The Triad is most commonly seen in physically active girls and women who participate in aesthetically-pleasing sports such as ballet, gymnastics, figure skating, and diving. Other sports that value a thin, lean body type such as rowing or distance running are also at a higher risk. This condition may range from mild to severe, with the most serious complications involving clinical eating disorders, abnormal or absent periods, and osteoporosis. In addition, the Triad is linked to decreased performance in the athlete’s chosen sport and increased risk of stress fractures. A multi-faceted treatment plan may be necessary for this condition and Cincinnati Children’s is well-equipped to handle all aspects of recovery. Our Sports Medicine physicians have a gymnastics-specific approach concerning the activity level, nutritional concerns, and psychological factors of the gymnast. 

Tips for Parents and Coaches

Local gymnast does the splits.

Coaches: You are on the front lines with the athletes and can play a big role in the area of injury prevention. Overuse injuries to the growth plates are more common when the athlete is growing at their fastest rate, approximately age 11 (girls) and age 13 (boys). For a female gymnast, the 9-13 year old window is often a time to move up in levels and progress skills in the gym. This means increased hours in the gym, increased training intensity, and advanced routines that are inherently more demanding on the body. Keep a close watch on any gymnasts exhibiting pain during this timeframe because they are more susceptible to both acute and chronic injury, especially growth-related injury. 

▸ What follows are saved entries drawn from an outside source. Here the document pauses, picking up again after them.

-- ==== Sys2Proof/Machine/Notifiers.lean ====
section
/-! DEFINITION. The host notifiers, 46_suspend_reset.md: CLK_RESET, SUSPEND, RESUME. -/

namespace Sys2Proof.Machine

open Sys2Proof

/-- CLK_RESET, R260: the time contract is not checked, `off` is kept, the periodic timer restarts. -/
def execClkReset (s : State) : Result :=
  if s.dev.phase = .running then
    .next (completeNow s
      { s.dev with
        timeBase := { ref := s.time, off := s.dev.timeBase.off }
        nextPeriodicDeadline := armPeriodic s.dev.periodicPeriod s.time } none)
  else .refused .wrongPhase

/-- SUSPEND, R261: its time argument is `wall`, and `lastNow` stays (R303). -/
def execSuspend (s : State) : Result :=
  if s.dev.phase = .running then
    .next (complete s { s.dev with suspendRecord := some s.time, phase := .suspended } none s.lastNow)
  else .refused .wrongPhase

/-- The wall time RESUME credits, R262: `max(0, wall - suspendInstant)`, nothing under SUSPEND_FROZEN. A state without
a recorded instant, which no run reaches in phase Suspended, is credited nothing (log 13). -/
def suspendCredit (c : Config) (suspendInstant : Option Nat) (wall : Nat) : Nat :=
  if c.suspendFrozen then 0
  else
    match suspendInstant with
    | some w => wall - w
    | none => 0

/-- RESUME, R262. It stores no deadline of EV_UPDATE: the event is due after it as 10_state.md R42 says of the new `off`,
which under Slew may be later than before (R262); that the "stay enabled" of R263 is no more than "not cancelled" there is
the model's reading (DEDUCED, log 23; unsafe). -/
def execResume (s : State) : Result :=
  if s.dev.phase = .suspended then
    .next (complete s
      { s.dev with
        timeBase :=
          { ref := s.dev.timeBase.ref
            off := s.dev.timeBase.off + suspendCredit s.config s.dev.suspendInstant s.time }
        suspendRecord := none
        phase := .running } none s.lastNow)
  else .refused .wrongPhase

end Sys2Proof.Machine
end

Parents: Check to see if your child’s school or sports club has access to an athletic trainer. Athletic trainers (ATs) are highly qualified, multi-skilled health care professionals who collaborate with physicians to provide preventative services, emergency care, clinical diagnosis, therapeutic intervention, and rehabilitation of injuries and medical conditions. Schools and clubs with an athletic trainer report that their student athletes sustain fewer injuries (both acute and recurring) than those without athletic trainers. Having athletic trainers on staff also improves the rate of early detection of dehydration, head injuries, and other sports-related health issues.